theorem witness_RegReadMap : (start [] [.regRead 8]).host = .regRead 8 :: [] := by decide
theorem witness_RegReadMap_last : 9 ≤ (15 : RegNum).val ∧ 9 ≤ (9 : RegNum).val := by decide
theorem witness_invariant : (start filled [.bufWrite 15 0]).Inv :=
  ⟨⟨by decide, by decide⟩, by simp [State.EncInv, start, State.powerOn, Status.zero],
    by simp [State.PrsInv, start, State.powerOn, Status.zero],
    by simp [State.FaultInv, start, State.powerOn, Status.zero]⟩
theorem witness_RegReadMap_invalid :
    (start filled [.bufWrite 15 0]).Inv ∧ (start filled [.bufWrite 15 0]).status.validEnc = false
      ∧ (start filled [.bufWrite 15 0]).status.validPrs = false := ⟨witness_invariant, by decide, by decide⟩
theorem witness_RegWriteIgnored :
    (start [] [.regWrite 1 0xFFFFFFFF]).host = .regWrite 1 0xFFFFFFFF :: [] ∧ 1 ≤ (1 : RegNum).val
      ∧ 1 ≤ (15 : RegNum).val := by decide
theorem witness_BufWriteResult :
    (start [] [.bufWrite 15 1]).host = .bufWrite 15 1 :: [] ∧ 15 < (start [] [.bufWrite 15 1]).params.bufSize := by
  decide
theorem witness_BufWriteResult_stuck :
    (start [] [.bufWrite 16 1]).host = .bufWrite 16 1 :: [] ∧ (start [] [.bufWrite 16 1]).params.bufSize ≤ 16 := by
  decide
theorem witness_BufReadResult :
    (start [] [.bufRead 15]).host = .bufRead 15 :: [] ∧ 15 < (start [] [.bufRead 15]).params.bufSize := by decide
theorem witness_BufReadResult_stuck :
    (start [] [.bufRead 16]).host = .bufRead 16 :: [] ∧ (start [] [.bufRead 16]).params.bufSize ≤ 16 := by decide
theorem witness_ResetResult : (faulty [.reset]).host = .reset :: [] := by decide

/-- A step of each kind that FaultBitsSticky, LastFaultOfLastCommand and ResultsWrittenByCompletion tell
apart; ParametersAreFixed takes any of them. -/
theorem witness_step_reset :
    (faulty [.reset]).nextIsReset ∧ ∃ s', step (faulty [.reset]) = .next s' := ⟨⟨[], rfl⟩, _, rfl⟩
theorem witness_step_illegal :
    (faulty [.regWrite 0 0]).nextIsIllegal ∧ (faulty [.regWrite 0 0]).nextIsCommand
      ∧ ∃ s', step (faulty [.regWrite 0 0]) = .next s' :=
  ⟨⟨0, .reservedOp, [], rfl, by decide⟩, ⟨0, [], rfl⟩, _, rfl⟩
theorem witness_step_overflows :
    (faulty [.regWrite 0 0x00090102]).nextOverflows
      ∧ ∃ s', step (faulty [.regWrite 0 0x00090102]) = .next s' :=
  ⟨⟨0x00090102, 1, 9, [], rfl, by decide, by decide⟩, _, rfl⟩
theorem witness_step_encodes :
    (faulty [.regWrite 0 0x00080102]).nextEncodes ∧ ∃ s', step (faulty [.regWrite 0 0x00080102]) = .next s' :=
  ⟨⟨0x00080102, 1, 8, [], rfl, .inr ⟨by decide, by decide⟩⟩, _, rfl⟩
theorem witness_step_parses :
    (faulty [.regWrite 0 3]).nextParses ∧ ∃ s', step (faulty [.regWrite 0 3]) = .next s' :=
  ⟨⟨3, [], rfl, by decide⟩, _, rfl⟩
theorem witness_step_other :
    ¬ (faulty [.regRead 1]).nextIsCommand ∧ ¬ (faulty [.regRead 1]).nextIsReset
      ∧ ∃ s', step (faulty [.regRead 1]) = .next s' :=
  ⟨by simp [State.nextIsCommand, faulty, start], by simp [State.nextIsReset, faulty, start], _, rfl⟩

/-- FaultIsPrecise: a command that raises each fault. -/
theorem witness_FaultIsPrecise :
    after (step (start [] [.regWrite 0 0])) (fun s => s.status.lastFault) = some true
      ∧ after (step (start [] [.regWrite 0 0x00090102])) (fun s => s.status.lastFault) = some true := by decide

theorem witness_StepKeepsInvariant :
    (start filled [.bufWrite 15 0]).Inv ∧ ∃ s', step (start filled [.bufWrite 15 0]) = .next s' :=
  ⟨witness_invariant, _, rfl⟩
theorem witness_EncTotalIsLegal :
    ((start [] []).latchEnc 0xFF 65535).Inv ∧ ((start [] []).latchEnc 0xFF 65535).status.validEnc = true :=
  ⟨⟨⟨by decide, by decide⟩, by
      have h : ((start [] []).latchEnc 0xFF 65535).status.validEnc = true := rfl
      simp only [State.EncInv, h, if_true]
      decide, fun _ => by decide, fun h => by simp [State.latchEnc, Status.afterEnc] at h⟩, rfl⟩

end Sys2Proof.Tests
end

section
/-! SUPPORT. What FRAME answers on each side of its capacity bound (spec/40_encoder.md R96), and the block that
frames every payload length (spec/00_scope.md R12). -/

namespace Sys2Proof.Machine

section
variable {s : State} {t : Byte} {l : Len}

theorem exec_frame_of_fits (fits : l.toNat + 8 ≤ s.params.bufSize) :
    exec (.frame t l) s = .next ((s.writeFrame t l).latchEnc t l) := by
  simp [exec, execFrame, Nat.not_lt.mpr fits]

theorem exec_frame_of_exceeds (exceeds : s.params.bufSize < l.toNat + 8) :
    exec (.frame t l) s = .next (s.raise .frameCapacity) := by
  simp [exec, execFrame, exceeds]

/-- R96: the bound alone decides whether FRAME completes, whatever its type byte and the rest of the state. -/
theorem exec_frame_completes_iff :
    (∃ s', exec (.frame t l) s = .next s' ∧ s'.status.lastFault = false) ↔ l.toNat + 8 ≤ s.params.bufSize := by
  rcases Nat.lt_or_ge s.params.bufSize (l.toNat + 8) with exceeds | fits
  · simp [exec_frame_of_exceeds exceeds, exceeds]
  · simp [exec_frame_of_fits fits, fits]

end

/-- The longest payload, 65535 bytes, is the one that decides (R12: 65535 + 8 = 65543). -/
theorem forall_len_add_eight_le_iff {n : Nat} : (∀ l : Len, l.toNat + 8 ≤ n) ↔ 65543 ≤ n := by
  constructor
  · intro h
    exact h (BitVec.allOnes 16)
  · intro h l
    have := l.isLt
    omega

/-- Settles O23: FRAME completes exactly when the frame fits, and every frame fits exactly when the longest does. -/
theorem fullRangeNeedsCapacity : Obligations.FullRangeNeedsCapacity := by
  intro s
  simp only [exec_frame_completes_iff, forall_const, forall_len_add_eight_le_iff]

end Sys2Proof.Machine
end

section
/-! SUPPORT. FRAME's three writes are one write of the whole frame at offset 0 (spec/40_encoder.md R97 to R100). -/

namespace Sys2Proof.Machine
________________________
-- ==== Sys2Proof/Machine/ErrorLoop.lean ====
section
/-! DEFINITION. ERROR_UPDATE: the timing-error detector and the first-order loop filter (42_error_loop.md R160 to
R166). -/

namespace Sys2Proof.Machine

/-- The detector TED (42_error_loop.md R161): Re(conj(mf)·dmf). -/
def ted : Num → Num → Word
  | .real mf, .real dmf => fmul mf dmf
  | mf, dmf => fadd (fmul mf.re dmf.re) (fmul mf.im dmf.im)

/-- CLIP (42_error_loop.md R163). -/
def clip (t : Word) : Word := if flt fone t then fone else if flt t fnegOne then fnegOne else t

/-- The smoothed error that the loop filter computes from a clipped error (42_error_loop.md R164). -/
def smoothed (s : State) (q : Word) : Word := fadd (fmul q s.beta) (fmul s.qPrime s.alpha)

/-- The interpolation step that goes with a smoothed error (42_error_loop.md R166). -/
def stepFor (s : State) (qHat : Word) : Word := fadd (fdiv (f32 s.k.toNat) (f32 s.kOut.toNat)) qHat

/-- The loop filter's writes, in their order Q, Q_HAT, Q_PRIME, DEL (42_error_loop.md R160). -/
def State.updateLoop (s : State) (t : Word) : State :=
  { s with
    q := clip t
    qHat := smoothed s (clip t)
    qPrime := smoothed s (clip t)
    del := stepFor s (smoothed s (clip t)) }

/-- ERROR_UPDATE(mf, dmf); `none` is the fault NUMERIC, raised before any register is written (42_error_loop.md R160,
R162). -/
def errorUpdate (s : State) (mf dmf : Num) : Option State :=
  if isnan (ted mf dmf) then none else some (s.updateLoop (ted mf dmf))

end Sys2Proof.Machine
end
________________________
About this exercise :: Look above for the line holding "theorem witness_RegReadMap : (start" and the line holding "(faulty [.regWrite 0 0]).nextIsIllegal", then output exactly those two lines and every line between them, nothing more.

Written answer ::
theorem witness_RegReadMap : (start [] [.regRead 8]).host = .regRead 8 :: [] := by decide
theorem witness_RegReadMap_last : 9 ≤ (15 : RegNum).val ∧ 9 ≤ (9 : RegNum).val := by decide
theorem witness_invariant : (start filled [.bufWrite 15 0]).Inv :=
  ⟨⟨by decide, by decide⟩, by simp [State.EncInv, start, State.powerOn, Status.zero],
    by simp [State.PrsInv, start, State.powerOn, Status.zero],
    by simp [State.FaultInv, start, State.powerOn, Status.zero]⟩
theorem witness_RegReadMap_invalid :
    (start filled [.bufWrite 15 0]).Inv ∧ (start filled [.bufWrite 15 0]).status.validEnc = false
      ∧ (start filled [.bufWrite 15 0]).status.validPrs = false := ⟨witness_invariant, by decide, by decide⟩
theorem witness_RegWriteIgnored :
    (start [] [.regWrite 1 0xFFFFFFFF]).host = .regWrite 1 0xFFFFFFFF :: [] ∧ 1 ≤ (1 : RegNum).val
      ∧ 1 ≤ (15 : RegNum).val := by decide
theorem witness_BufWriteResult :
    (start [] [.bufWrite 15 1]).host = .bufWrite 15 1 :: [] ∧ 15 < (start [] [.bufWrite 15 1]).params.bufSize := by
  decide
theorem witness_BufWriteResult_stuck :
    (start [] [.bufWrite 16 1]).host = .bufWrite 16 1 :: [] ∧ (start [] [.bufWrite 16 1]).params.bufSize ≤ 16 := by
  decide
theorem witness_BufReadResult :
    (start [] [.bufRead 15]).host = .bufRead 15 :: [] ∧ 15 < (start [] [.bufRead 15]).params.bufSize := by decide
theorem witness_BufReadResult_stuck :
    (start [] [.bufRead 16]).host = .bufRead 16 :: [] ∧ (start [] [.bufRead 16]).params.bufSize ≤ 16 := by decide
theorem witness_ResetResult : (faulty [.reset]).host = .reset :: [] := by decide

/-- A step of each kind that FaultBitsSticky, LastFaultOfLastCommand and ResultsWrittenByCompletion tell
apart; ParametersAreFixed takes any of them. -/
theorem witness_step_reset :
    (faulty [.reset]).nextIsReset ∧ ∃ s', step (faulty [.reset]) = .next s' := ⟨⟨[], rfl⟩, _, rfl⟩
theorem witness_step_illegal :
    (faulty [.regWrite 0 0]).nextIsIllegal ∧ (faulty [.regWrite 0 0]).nextIsCommand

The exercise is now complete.